Going through the data below, copy out each line where the word "theorem" shows up.
Supplied data section start
-- ==== Sys2Proof/Laws/Arith.lean ====
section
/-! SUPPORT.  Numbers, their signed views, and the registers' ranges. -/

namespace Sys2Proof.Machine

theorem ofInt_lt (w : Nat) (i : Int) : ofInt w i < 2 ^ w := by
  unfold ofInt
  have h : (0 : Int) < (2 ^ w : Nat) := by exact_mod_cast Nat.two_pow_pos w
  have h1 := Int.emod_nonneg i (Int.ne_of_gt h)
  have h2 := Int.emod_lt_of_pos i h
  omega

theorem ofInt_natCast (w v : Nat) : ofInt w (v : Int) = v % 2 ^ w := by
  unfold ofInt
  rw [← Int.natCast_emod]
  rfl

theorem ofInt_congr (w : Nat) {i j : Int} (h : i % (2 ^ w : Nat) = j % (2 ^ w : Nat)) : ofInt w i = ofInt w j := by
  unfold ofInt; rw [h]

theorem signedOf_emod (w v : Nat) : signedOf w v % (2 ^ w : Nat) = (v : Int) % (2 ^ w : Nat) := by
  unfold signedOf
  simp only
  split
  · rw [Int.natCast_emod, Int.emod_emod]
  · rw [Int.sub_emod, Int.emod_self, Int.natCast_emod, Int.emod_emod]
    simp

theorem ofInt_signedOf (w v : Nat) : ofInt w (signedOf w v) = v % 2 ^ w := by
  rw [← ofInt_natCast]
  exact ofInt_congr w (signedOf_emod w v)

/-- A sum of signed views, narrowed, is the sum modulo 2^w. -/
theorem ofInt_add (w a b : Nat) : ofInt w (signedOf w a + signedOf w b) = (a + b) % 2 ^ w := by
  rw [← ofInt_natCast]
  apply ofInt_congr
  rw [Int.add_emod, signedOf_emod, signedOf_emod, ← Int.add_emod]
  norm_cast

/-- A difference of signed views, narrowed. -/
theorem ofInt_sub (w a b : Nat) (hb : b < 2 ^ w) : ofInt w (signedOf w a - signedOf w b) = (a + 2 ^ w - b) % 2 ^ w := by
  rw [← ofInt_natCast]
  apply ofInt_congr
  rw [Int.sub_emod, signedOf_emod, signedOf_emod, ← Int.sub_emod]
  have : ((a + 2 ^ w - b : Nat) : Int) = (a : Int) - b + (2 ^ w : Nat) := by omega
  rw [this]
  simp

/-! ## Ranges -/

theorem rd_mod_lt (s : State) (f : Fld) (i : Nat) : s.rd f i < 2 ^ f.w := Nat.mod_lt _ (Nat.two_pow_pos _)

end Sys2Proof.Machine
end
Supplied data section end
→ **Output for this task**
theorem ofInt_lt (w : Nat) (i : Int) : ofInt w i < 2 ^ w := by
theorem ofInt_natCast (w v : Nat) : ofInt w (v : Int) = v % 2 ^ w := by
theorem ofInt_congr (w : Nat) {i j : Int} (h : i % (2 ^ w : Nat) = j % (2 ^ w : Nat)) : ofInt w i = ofInt w j := by
theorem signedOf_emod (w v : Nat) : signedOf w v % (2 ^ w : Nat) = (v : Int) % (2 ^ w : Nat) := by
theorem ofInt_signedOf (w v : Nat) : ofInt w (signedOf w v) = v % 2 ^ w := by
theorem ofInt_add (w a b : Nat) : ofInt w (signedOf w a + signedOf w b) = (a + b) % 2 ^ w := by
theorem ofInt_sub (w a b : Nat) (hb : b < 2 ^ w) : ofInt w (signedOf w a - signedOf w b) = (a + 2 ^ w - b) % 2 ^ w := by
theorem rd_mod_lt (s : State) (f : Fld) (i : Nat) : s.rd f i < 2 ^ f.w := Nat.mod_lt _ (Nat.two_pow_pos _)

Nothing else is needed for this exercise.